Task instructions >> Search the entries for the word "unfold" and pull out each line that has it.

Stored data
● ● ● ● ● ● ●
theorem execOdxWrite_only a0 a1 a2 a3 a4 (s : State) : OutcomeOnly [.sessions, .out, .mbox, .irq, .od, .tick, .rings, .dp, .log, .host, .odx, .net, .time, .pwr, .boot, .emit, .weir, .isl, .fm, .rx, .plan, .servo, .cams, .fsync, .points, .acq, .qdr, .lane, .hk, .free] s (execOdxWrite a0 a1 a2 a3 a4 s) := by
  unfold execOdxWrite
  refine outcomeLost_only rfl ?_
  refine Only.step (odxWrite_only ..) rfl ?_
  exact Only.refl _ _

theorem odxWriteSeg_only (s : State) a1 a2 a3 a4 : Only [.sessions, .out, .mbox, .irq, .boot, .odx, .od, .fuses, .tick, .rings, .dp, .log, .host, .net, .time, .pwr, .emit, .weir, .isl, .fm, .rx, .plan, .servo, .cams, .fsync, .points, .acq, .qdr, .lane, .hk, .free, .pending] s (odxWriteSeg s a1 a2 a3 a4) := by
  unfold odxWriteSeg
  dsimp only
  refine withSession_only rfl (fun t x => ?_) ?_
  refine Only.ite ?_ ?_
  refine Only.step (respondAbort_only ..) rfl ?_
  exact Only.refl _ _
  split
  refine Only.step (respondAbort_only ..) rfl ?_
  exact Only.refl _ _
  refine Only.ite ?_ ?_
  refine Only.step (respondAbort_only ..) rfl ?_
  exact Only.refl _ _
  refine Only.ite ?_ ?_
  refine Only.step (takeChunk_only ..) rfl ?_
  exact Only.refl _ _
  refine Only.ite ?_ ?_
  refine Only.step (respond_only ..) rfl ?_
  exact Only.refl _ _
  refine Only.step (respondAbort_only ..) rfl ?_
  refine Only.step (dropXfer_only ..) rfl ?_
  exact Only.refl _ _
  exact Only.refl _ _

theorem execOdxWriteSeg_only a0 a1 a2 a3 (s : State) : OutcomeOnly [.sessions, .out, .mbox, .irq, .boot, .odx, .od, .tick, .rings, .dp, .log, .host, .net, .time, .pwr, .emit, .weir, .isl, .fm, .rx, .plan, .servo, .cams, .fsync, .points, .acq, .qdr, .lane, .hk, .free] s (execOdxWriteSeg a0 a1 a2 a3 s) := by
  unfold execOdxWriteSeg
  refine outcomeLost_only rfl ?_
  refine Only.step (odxWriteSeg_only ..) rfl ?_
  exact Only.refl _ _

theorem openAnswer_only (s : State) a1 a2 : Only [.out, .mbox, .irq] s (openAnswer s a1 a2) := by
  unfold openAnswer
  dsimp only
  refine Only.ite ?_ ?_
  refine Only.step (mailboxTake_only ..) rfl ?_
  refine Only.step (carry_only ..) rfl ?_
  refine Only.step (send_only ..) rfl ?_
  exact Only.refl _ _
  refine Only.step (carry_only ..) rfl ?_
  refine Only.step (send_only ..) rfl ?_
  exact Only.refl _ _

theorem openAbort_only (s : State) a1 a2 : Only [.out, .mbox, .irq] s (openAbort s a1 a2) := by
  unfold openAbort
  refine Only.step (openAnswer_only ..) rfl ?_
  exact Only.refl _ _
● ● ● ● ● ● ●
Exercise answer >>
  unfold execOdxWrite
  unfold odxWriteSeg
  unfold execOdxWriteSeg
  unfold openAnswer
  unfold openAbort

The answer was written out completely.